2015-09-24

About this presentation

In this presentation, entrepreneur Rob Forbes recounts his biggest failure: the underwhelming launch of PUBLIC Bikes. “It had me in the fetal position,” he says. “I’ve never been so wrong in my life.” Forbes recounts how the humbling experience made him return to basics and value creativity over being clever, giving him a new mantra: “Failure is an option.”

About Rob Forbes

Rob Forbes has been a ceramic artist, professor, author, publisher, photographer, and business entrepreneur. He has held executive positions at numerous retail companies including Williams Sonoma, Selfridges, and The Nature Company, but is best known as the Founder of Design Within Reach (1998) and PUBLIC Bikes (2009). DWR pioneered many changes that have become mainstream today: internet retailing of modern design, design blogging, transparent pricing policies, and a focus on designers themselves as much as on their products. PUBLIC bikes is a similar business venture but with a mission to bring design awareness to our public urban spaces and to our civic lives. Rob has received numerous awards and public recognition for his advocacy of design and urbanism and serves on numerous boards in the non-profit sector. He recently authored See for Yourself published by Chronicle Books, which includes over 500 images and asks us to look more carefully and curiously at everyday design in our man-made world.

Links

PUBLIC Bikes
Studio Forbes
Design Within Reach
See For Yourself

Full transcript:

Note: Press the “CC” button on the embedded video player to view this transcript as closed captioning.

It’s inspiring being here, and also kind of humbling. I wanted to tell you that I come from a very specific, narrow background of specialty retailing. And I’ve been there for like 30 years, so when it comes to technology or consumer branding, not so much. That you might think about, because I come from retail I would be a perfect fit for this conference, cuz retail’s all about operations and executions like a restaurant. If you can’t, you know you manage a lot of products and information transactions everyday, and if you don’t do it you’re out of business.

But the truth is I’m never really been a skilled operator myself. I’m one of this impatient people and a little problems with authority. I can do the vision thing okay, but I’ve been responsible for two pretty cool companies. And I got there by surrounding myself with talent. So that’s one of the themes that I wanted to drill down on today.

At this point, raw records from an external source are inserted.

-- ==== Sys2Proof/Safety.lean ====
section
/-! DEFINITION. What a claim calls a good state and a safe run: the invariant the rules of the spec imply
together, and runs without a bus error. -/

namespace Sys2Proof.Machine

/-- What holds of the block in every state its rules can reach. -/
structure State.Inv (s : State) : Prop where
  /-- The instance's parameters are legal (R10). -/
  cfgLegal : s.cfg.wf
  /-- IN is in canonical form within IN_CAP (R50). -/
  inCanonical : Memory.wf s.inBuf ∧ Memory.within s.cfg.inCap s.inBuf
  /-- OUT is in canonical form within OUT_CAP (R50, R11). -/
  outCanonical : Memory.wf s.outBuf ∧ Memory.within (outCap s.cfg) s.outBuf
  /-- BUSY and DONE are never both 1 (R30). -/
  notBusyAndDone : ¬(s.busy = true ∧ s.done = true)
  /-- Before DONE the result registers read 0 (R62, R234). -/
  clearUntilDone : s.done = false → s.verdict = false ∧ s.result = 0 ∧ s.outLen = 0
  /-- ERR_POS and ERR_CHAR hold 0, since no command reports INVALID_CHARACTER (R36, R37, R147). -/
  noErrorRecord : s.errPos = 0 ∧ s.errChar = 0
  /-- RESULT is a code that occurs: not 3 and not 6 to 15 (R32, R147, R200). -/
  resultLegal : s.result ∈ [0#4, 1#4, 2#4, 4#4, 5#4]
  /-- VERDICT = 1 only with RESULT = OK (R31). -/
  verdictOnlyOk : s.verdict = true → s.result = 0
  /-- OUT_LEN is 0 but after an ENCODE or DECODE with RESULT = OK (R35). -/
  outLenOnlyOk : s.outLen ≠ 0 → s.result = 0 ∧ s.verdict = false
  /-- OUT_LEN is at most OUT_CAP (R11). -/
  outLenFits : s.outLen.toNat ≤ outCap s.cfg
  /-- The host's names are in canonical form. -/
  namesCanonical : s.names.Pairwise (fun a b => a.1 < b.1)

/-! ## Runs -/

/-- `k` steps of the machine. -/
abbrev run (k : Nat) (s : State) : Host.Outcome State Fault Refusal := Sys2Proof.core.run k s

/-- The machine does not stop within `k` steps: the host issues no access the block does not decode. -/
def safeFor (k : Nat) (s : State) : Prop := ∃ t, run k s = .next t

/-! ## Which accesses the block decodes (R50 to R54) -/

/-- An n-byte access at index `i` of a window of `cap` bytes (R53). -/
def windowAccess (cap i n : Nat) : Prop :=
  (n = 1 ∧ i < cap) ∨ (n = 4 ∧ i % 4 = 0 ∧ i + 3 < cap)

/-- The accesses the block decodes: a register as a whole word (R52), the IN window (R53), and reads of
the OUT window (R54). -/
def legalAccess (c : Config) (r : Request) : Prop :=
  (r.off < 0x24 ∧ r.n = 4 ∧ r.off % 4 = 0) ∨
  (0x100000 ≤ r.off ∧ windowAccess c.inCap (r.off - 0x100000) r.n) ∨
  (0x200000 ≤ r.off ∧ r.write = false ∧ windowAccess (outCap c) (r.off - 0x200000) r.n)

/-! ## What stays unchanged -/

/-- The block's parameters, the host and the free values are untouched. -/
structure SameSurroundings (s t : State) : Prop where
  cfg : t.cfg = s.cfg
  inEpoch : t.inEpoch = s.inEpoch
  draws : t.draws = s.draws
  program : t.program = s.program
  names : t.names = s.names
  schedule : t.schedule = s.schedule

/-- Every byte of IN reads as before. -/
def SameIn (s t : State) : Prop := ∀ i, inByte t i = inByte s i

/-- Every byte of OUT reads as before. -/
def SameOut (s t : State) : Prop := ∀ i, outByte t i = outByte s i

/-- OUT[0..len) holds `bytes` and OUT[len..) reads as before (R60, R186). -/
def OutHolds (bytes : List Byte) (s t : State) : Prop :=
  (∀ i, (h : i < bytes.length) → outByte t i = bytes[i]) ∧
  (∀ i, bytes.length ≤ i → outByte t i = outByte s i)

/-- What a completion leaves alone: the operands and the surroundings (R60, R61). -/
structure CompletionFrame (s t : State) : Prop where
  op : t.op = s.op
  ignoreCase : t.ignoreCase = s.ignoreCase
  inLen : t.inLen = s.inLen
  input : SameIn s t
  surroundings : SameSurroundings s t

/-- The registers a completion writes (10_state.md section 4). -/
structure CompletedWith (t : State) (verdict : Bool) (result : BitVec 4) (outLen errPos errChar : Word) :
    Prop where
  busy : t.busy = false
  done : t.done = true
  verdict : t.verdict = verdict
  result : t.result = result
  outLen : t.outLen = outLen
  errPos : t.errPos = errPos
  errChar : t.errChar = errChar

/-! ## Numbers that byte and symbol sequences stand for (R58) -/

/-- Bytes as one big-endian number. -/
def bytesValue (bs : List Byte) : Nat := bs.foldl (fun a b => 256 * a + b.toNat) 0

/-- 5-bit symbol values as one number, most significant first. -/
def symbolsValue (vs : List (BitVec 5)) : Nat := vs.foldl (fun a v => 32 * a + v.toNat) 0

/-- The values of a text's characters, those that have one (R105). -/
def textValues (ic : Bool) (s : List Byte) : List (BitVec 5) := s.filterMap (lookup ic)

end Sys2Proof.Machine
end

The other fact is that I’m probably have more experience with failure than success, in retail it’s actually about you launch ten products and you watch nine of them flop and you become pretty humble that way. So, and I’ll show you some of my best work in that area today.

In thinking about this talk, I opened this drawer at home, and it had these Rhodia pads that reminded me to go back to the beginning time of Design Within Reach, which is in 1999. I took a full year off, quit my job, 7 by 24, really to learn about the design industry, and really to test my hypothesis that we should make design more accessible.

So I traveled the world and interviewed everybody that knew more than me to try to kind of figure out what was wrong with this. And the people in here, Paul Antonelli, Ayse Bersel, Beth, you’re out there somewhere, and your conversations are located somewhere in those pads.

After I did this, I felt confident that I couldn’t find any big holes in my idea. And I’ve raised some money and started a business that grew quite quickly and quite successfully. And there were three other companies that were started at that time, that were funded in the 20 million, 50 million, 100 million dollars. That was funiture.com, goodhome.com and something else. And the dot com bubble burst, and they evaporated and we were still standing. And I think the reason for that what not that I was that much smarter, but I had really spent the time researching this problem.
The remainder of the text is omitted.